WHAT TO WORK ON: Only lines containing "FldDef" are wanted from the data below. Copy those lines.

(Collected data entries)
____
-- ==== Sys2Proof/Machine/RegTable.lean ====
section
/-!
DEFINITION. Sys2Proof/Machine/RegTable.lean: the register tables of the spec, block by block, as data:
every register with its window offset (03 R74), its copies (02 R54, 15 R425) and its fields with access code
(00 R7) and reset value. Reserved bits are the bits no field names (00 R5). RO fields that show the state of a
subsystem are computed in Regs.lean; counters are stored.
-/

namespace Sys2Proof.Machine

/-- Access codes of a register field (00 R7). -/
inductive Acc where
  | ro | rw | wo | wd | ws | wp | wg
  deriving DecidableEq, Repr

/-- One field: least significant bit, width, access code, reset value. -/
structure FldDef where
  lo : Nat
  width : Nat
  acc : Acc
  reset : Nat
  deriving DecidableEq, Repr

/-- One register: offset of its first copy, stride and number of copies, fields. -/
structure RegDef where
  off : Nat
  stride : Nat
  count : Nat
  flds : List FldDef
  deriving DecidableEq, Repr

/-- A named field: register offset (copy 0), least significant bit, width, reset value. -/
structure Fd where
  off : Nat
  lo : Nat
  width : Nat
  reset : Nat
  deriving DecidableEq, Repr


/-- The `HST` registers (R45). -/
def regsHST : List RegDef :=
  [
    ⟨0x100000, 0x8, 1, [⟨0, 1, .rw, 0⟩]⟩, -- HST_CTL
    ⟨0x100008, 0x8, 1, [⟨0, 8, .ro, 0⟩, ⟨8, 2, .ro, 0⟩, ⟨10, 1, .ro, 0⟩, ⟨11, 2, .ro, 0⟩, ⟨16, 8, .ro, 0⟩]⟩, -- HST_STAT
    ⟨0x100010, 0x8, 1, [⟨0, 16, .ws, 0⟩, ⟨16, 1, .ws, 0⟩, ⟨17, 1, .ws, 0⟩, ⟨18, 1, .ws, 0⟩, ⟨19, 1, .ws, 0⟩]⟩ -- HST_EVT
  ]

/-- The `SEQ` registers (R54, R425). -/
def regsSEQ : List RegDef :=
  [
    ⟨0x200000, 0x8, 1, [⟨0, 1, .rw, 0⟩]⟩, -- SEQ_CTL
    ⟨0x200008, 0x8, 1, [⟨0, 1, .ro, 0⟩, ⟨1, 1, .ro, 1⟩, ⟨12, 10, .ro, 0⟩]⟩, -- SEQ_STAT
    ⟨0x200010, 0x8, 1, [⟨0, 16, .ws, 0⟩, ⟨16, 1, .ws, 0⟩, ⟨17, 1, .ws, 0⟩, ⟨18, 1, .ws, 0⟩]⟩, -- SEQ_EVT
    ⟨0x201000, 0x20, 256, [⟨0, 17, .wd, 0⟩, ⟨17, 18, .wd, 0⟩]⟩, -- SEQ_CLIENT_SYNC
    ⟨0x201008, 0x20, 256, [⟨0, 1, .wd, 0⟩, ⟨4, 60, .wd, 0⟩]⟩, -- SEQ_CLIENT_MIRROR
    ⟨0x210000, 0x40, 512, [⟨12, 52, .wd, 0⟩]⟩, -- SEQ_SQ_BASE
    ⟨0x210008, 0x40, 512, [⟨0, 1, .rw, 0⟩, ⟨1, 5, .wd, 0⟩, ⟨6, 9, .wd, 0⟩, ⟨15, 1, .wd, 0⟩, ⟨16, 8, .wd, 0⟩]⟩, -- SEQ_SQ_CFG
    ⟨0x210010, 0x40, 512, [⟨0, 16, .ro, 0⟩, ⟨16, 1, .ro, 0⟩, ⟨17, 1, .ro, 0⟩, ⟨32, 16, .ro, 0⟩, ⟨48, 8, .ro, 0⟩]⟩, -- SEQ_SQ_STAT
    ⟨0x210018, 0x40, 512, [⟨0, 1, .wo, 0⟩]⟩, -- SEQ_SQ_CMD
    ⟨0x220000, 0x40, 512, [⟨12, 52, .wd, 0⟩]⟩, -- SEQ_CQ_BASE
    ⟨0x220008, 0x40, 512, [⟨0, 1, .rw, 0⟩, ⟨1, 5, .wd, 0⟩, ⟨6, 1, .wd, 0⟩, ⟨7, 11, .wd, 0⟩]⟩, -- SEQ_CQ_CFG
    ⟨0x220010, 0x40, 512, [⟨3, 61, .wd, 0⟩]⟩, -- SEQ_CQ_SHADOW
    ⟨0x220018, 0x40, 512, [⟨0, 20, .ro, 0⟩, ⟨20, 1, .ro, 1⟩, ⟨21, 1, .ro, 0⟩]⟩, -- SEQ_CQ_STAT
    ⟨0x220020, 0x40, 512, [⟨0, 16, .rw, 1⟩, ⟨16, 16, .rw, 0⟩]⟩, -- SEQ_CQ_MOD
    ⟨0x240000, 0x40, 4096, [⟨12, 52, .wd, 0⟩]⟩, -- SEQ_STR_BASE
    ⟨0x240008, 0x40, 4096, [⟨0, 1, .rw, 0⟩, ⟨1, 5, .wd, 0⟩, ⟨6, 8, .wd, 0⟩]⟩, -- SEQ_STR_CFG
    ⟨0x240010, 0x40, 4096, [⟨3, 61, .wd, 0⟩]⟩, -- SEQ_STR_SHADOW
    ⟨0x240018, 0x40, 4096, [⟨0, 16, .ro, 0⟩, ⟨16, 1, .ro, 1⟩, ⟨17, 1, .ro, 0⟩]⟩, -- SEQ_STR_STAT
    ⟨0x201010, 0x20, 256, [⟨0, 1, .wd, 0⟩, ⟨6, 58, .wd, 0⟩]⟩, -- SEQ_CLIENT_ACCT
    ⟨0x201018, 0x20, 256, [⟨0, 8, .rw, 1⟩]⟩, -- SEQ_CLIENT_SCHED
    ⟨0x200020, 0x8, 1, [⟨0, 6, .wd, 1⟩]⟩, -- SEQ_SCHED_CFG
    ⟨0x200028, 0x8, 1, [⟨0, 16, .wd, 0⟩, ⟨16, 40, .wd, 0⟩]⟩, -- SEQ_ENERGY_COEF
    ⟨0x200030, 0x8, 1, [⟨0, 32, .wd, 0⟩]⟩, -- SEQ_ENERGY_BASE
    ⟨0x200038, 0x8, 1, [⟨0, 4, .rw, 0⟩, ⟨8, 8, .rw, 0⟩]⟩ -- SEQ_LC_SEL
  ]
  ++ [
    ⟨0x200040, 0x8, 1, [⟨0, 8, .rw, 0⟩, ⟨8, 8, .ro, 0⟩]⟩, -- SEQ_LC_QUOTA
    ⟨0x200048, 0x8, 1, [⟨0, 8, .rw, 0⟩, ⟨8, 1, .rw, 0⟩]⟩, -- SEQ_ACCT_SEL
    ⟨0x200050, 0x8, 1, [⟨0, 64, .ro, 0⟩]⟩, -- SEQ_ACCT_ARR
    ⟨0x200058, 0x8, 5, [⟨0, 64, .ro, 0⟩]⟩, -- SEQ_ACCT_T0
    ⟨0x200080, 0x8, 1, [⟨0, 64, .ro, 0⟩]⟩, -- SEQ_ACCT_ENERGY
    ⟨0x200088, 0x8, 1, [⟨0, 32, .ro, 0⟩, ⟨32, 32, .ro, 0⟩]⟩, -- SEQ_PREEMPT_CNT
    ⟨0x200090, 0x8, 1, [⟨0, 32, .ro, 0⟩, ⟨32, 32, .ro, 0⟩]⟩ -- SEQ_SCHED_STAT
  ]

/-- The `SYN` registers (R73). -/
def regsSYN : List RegDef :=
  [
    ⟨0x1d00000, 0x8, 1, [⟨0, 1, .rw, 0⟩]⟩, -- SYN_CTL
    ⟨0x1d00008, 0x8, 1, [⟨0, 1, .ro, 0⟩]⟩, -- SYN_STAT
    ⟨0x1d00010, 0x8, 1, [⟨0, 17, .wp, 0⟩, ⟨17, 1, .wp, 0⟩, ⟨18, 1, .wp, 0⟩]⟩, -- SYN_INIT
    ⟨0x1d00018, 0x8, 1, [⟨0, 64, .rw, 0⟩]⟩ -- SYN_INIT_VALUE
  ]

/-- The `GLB` registers (R84). -/
def regsGLB : List RegDef :=
  [
    ⟨0x0, 0x8, 1, [⟨0, 1, .rw, 0⟩]⟩, -- GLB_CTL
    ⟨0x8, 0x8, 1, [⟨0, 4, .ro, 1⟩, ⟨4, 1, .ro, 0⟩, ⟨5, 1, .ro, 0⟩, ⟨6, 1, .ro, 0⟩, ⟨8, 8, .ro, 0⟩, ⟨16, 8, .ro, 0⟩, ⟨24, 8, .ro, 0⟩]⟩, -- GLB_STAT
    ⟨0x10, 0x8, 1, [⟨0, 16, .ws, 0⟩, ⟨16, 1, .ws, 0⟩, ⟨17, 1, .ws, 0⟩, ⟨18, 1, .ws, 0⟩, ⟨19, 1, .ws, 0⟩, ⟨20, 1, .ws, 0⟩, ⟨21, 1, .ws, 0⟩, ⟨22, 1, .ws, 0⟩, ⟨23, 1, .ws, 0⟩, ⟨24, 1, .ws, 0⟩]⟩, -- GLB_EVT
    ⟨0x18, 0x8, 1, [⟨0, 16, .ro, 0x4480⟩, ⟨16, 8, .ro, 1⟩, ⟨24, 4, .ro, 0⟩, ⟨28, 4, .ro, 0⟩]⟩, -- GLB_ID
    ⟨0x20, 0x8, 1, [⟨0, 64, .ro, 0⟩]⟩, -- GLB_UID
    ⟨0x28, 0x8, 1, [⟨0, 26, .ro, 0⟩, ⟨32, 16, .ro, 0⟩]⟩, -- GLB_CFG_IGN
    ⟨0x30, 0x8, 1, [⟨0, 64, .ro, 0⟩]⟩, -- GLB_POST_OVR
    ⟨0x38, 0x8, 1, [⟨0, 64, .ro, 0⟩]⟩, -- GLB_GUARD_FAIL
    ⟨0x40, 0x8, 1, [⟨0, 64, .ro, 0⟩]⟩, -- GLB_ACCESS_INV
    ⟨0x48, 0x8, 1, [⟨0, 4, .wp, 0⟩]⟩, -- GLB_BOOT_CMD
    ⟨0x50, 0x8, 1, [⟨0, 2, .wp, 0⟩, ⟨32, 23, .wp, 0⟩]⟩, -- GLB_LOAD
    ⟨0x58, 0x8, 1, [⟨0, 1, .ro, 0⟩, ⟨8, 8, .ro, 0⟩]⟩, -- GLB_LOAD_STAT
    ⟨0x60, 0x8, 1, [⟨0, 32, .wg, 0⟩]⟩, -- GLB_UNIT_RESET_A
    ⟨0x68, 0x8, 1, [⟨0, 32, .wg, 0⟩]⟩, -- GLB_UNIT_RESET_B
    ⟨0x70, 0x8, 1, [⟨0, 16, .ro, 0⟩, ⟨16, 16, .ro, 0⟩]⟩, -- GLB_UNIT_STAT
    ⟨0x78, 0x8, 1, [⟨0, 32, .wg, 0⟩]⟩, -- GLB_FW_ACTIVATE_A
    ⟨0x80, 0x8, 1, [⟨0, 32, .wg, 0⟩]⟩, -- GLB_FW_ACTIVATE_B
    ⟨0x88, 0x8, 1, [⟨0, 32, .ro, 0⟩, ⟨32, 32, .ro, 0⟩]⟩, -- GLB_FW_VER
    ⟨0x90, 0x8, 1, [⟨0, 11, .wd, 0⟩]⟩ -- GLB_IRQ
  ]

/-- The `ARR` registers (R133, R158). -/
def regsARR : List RegDef :=
  [
    ⟨0x400000, 0x8, 1, [⟨0, 1, .rw, 0⟩]⟩, -- ARR_CTL
    ⟨0x400008, 0x8, 1, [⟨0, 8, .ro, 0⟩, ⟨8, 8, .ro, 0⟩]⟩, -- ARR_STAT
    ⟨0x400010, 0x8, 1, [⟨0, 16, .ws, 0⟩, ⟨16, 1, .ws, 0⟩, ⟨17, 1, .ws, 0⟩, ⟨18, 1, .ws, 0⟩, ⟨19, 1, .ws, 0⟩]⟩, -- ARR_EVT
    ⟨0x400020, 0x8, 1, [⟨0, 8, .wg, 0⟩, ⟨8, 24, .wg, 0⟩]⟩, -- ARR_RETIRE_A
    ⟨0x400028, 0x8, 1, [⟨0, 32, .wg, 0⟩]⟩, -- ARR_RETIRE_B
    ⟨0x400030, 0x8, 1, [⟨0, 64, .ro, 0⟩]⟩, -- ARR_INSERVICE0
    ⟨0x400038, 0x8, 1, [⟨0, 64, .ro, 0⟩]⟩, -- ARR_INSERVICE1
    ⟨0x400040, 0x8, 1, [⟨0, 16, .ro, 0⟩]⟩, -- ARR_INSERVICE2
    ⟨0x400048, 0x8, 1, [⟨0, 8, .rw, 0⟩]⟩, -- ARR_SEL
    ⟨0x400050, 0x8, 1, [⟨0, 16, .ro, 0⟩, ⟨16, 16, .ro, 0⟩, ⟨32, 1, .ro, 0⟩, ⟨40, 8, .ro, 0⟩]⟩, -- ARR_SEL_STAT
    ⟨0x400058, 0x8, 1, [⟨0, 32, .ro, 0⟩, ⟨32, 32, .ro, 0⟩]⟩, -- ARR_PREC_CNT
    ⟨0x400060, 0x8, 1, [⟨0, 32, .ro, 0⟩, ⟨32, 32, .ro, 0⟩]⟩, -- ARR_ENC_CNT
    ⟨0x400068, 0x8, 1, [⟨0, 6, .rw, 0⟩]⟩, -- ARR_RCP_SEL
    ⟨0x400070, 0x8, 1, [⟨0, 3, .ro, 0⟩, ⟨4, 4, .ro, 0⟩, ⟨8, 8, .ro, 0⟩, ⟨16, 6, .ro, 0⟩, ⟨24, 8, .ro, 0⟩, ⟨32, 32, .ro, 0⟩]⟩, -- ARR_RCP_STAT
    ⟨0x400078, 0x8, 1, [⟨0, 64, .ro, 0⟩]⟩, -- ARR_RCP_ID
    ⟨0x400080, 0x8, 1, [⟨0, 32, .ro, 0⟩]⟩, -- ARR_RCP_VER
    ⟨0x400088, 0x8, 1, [⟨0, 64, .ro, 0⟩]⟩, -- ARR_RCP_DIG
    ⟨0x400090, 0x8, 1, [⟨0, 64, .ro, 0⟩]⟩ -- ARR_RCP_MAP
  ]

/-- The `ATN` registers (R194). -/
def regsATN : List RegDef :=
  [
    ⟨0x500000, 0x8, 1, [⟨0, 1, .rw, 0⟩, ⟨1, 2, .wd, 0⟩, ⟨3, 1, .wd, 0⟩]⟩, -- ATN_CTL
    ⟨0x500008, 0x8, 1, [⟨0, 13, .ro, 0⟩, ⟨32, 32, .ro, 0⟩]⟩, -- ATN_STAT
    ⟨0x500010, 0x8, 1, [⟨0, 16, .ws, 0⟩, ⟨16, 1, .ws, 0⟩, ⟨17, 1, .ws, 0⟩, ⟨18, 1, .ws, 0⟩, ⟨19, 1, .ws, 0⟩, ⟨20, 1, .ws, 0⟩]⟩, -- ATN_EVT
    ⟨0x500018, 0x8, 1, [⟨0, 32, .ro, 0⟩, ⟨32, 32, .ro, 0⟩]⟩, -- ATN_CRC_CNT
    ⟨0x500020, 0x8, 1, [⟨0, 64, .ro, 0⟩]⟩, -- ATN_UFL_CNT
    ⟨0x500028, 0x8, 1, [⟨0, 32, .ro, 0⟩, ⟨32, 32, .ro, 0⟩]⟩, -- ATN_VICTIM_CNT
    ⟨0x500030, 0x8, 1, [⟨0, 16, .wd, 0x14⟩]⟩, -- ATN_SPILL_WAIT
    ⟨0x500038, 0x8, 1, [⟨0, 12, .rw, 0⟩]⟩, -- ATN_CTX_SEL
    ⟨0x500040, 0x8, 1, [⟨0, 32, .ro, 0⟩, ⟨32, 26, .ro, 0⟩, ⟨58, 1, .ro, 0⟩, ⟨59, 1, .ro, 0⟩, ⟨60, 1, .ro, 0⟩]⟩ -- ATN_CTX_STAT
  ]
____
WRITTEN SOLUTION:
structure FldDef where
  flds : List FldDef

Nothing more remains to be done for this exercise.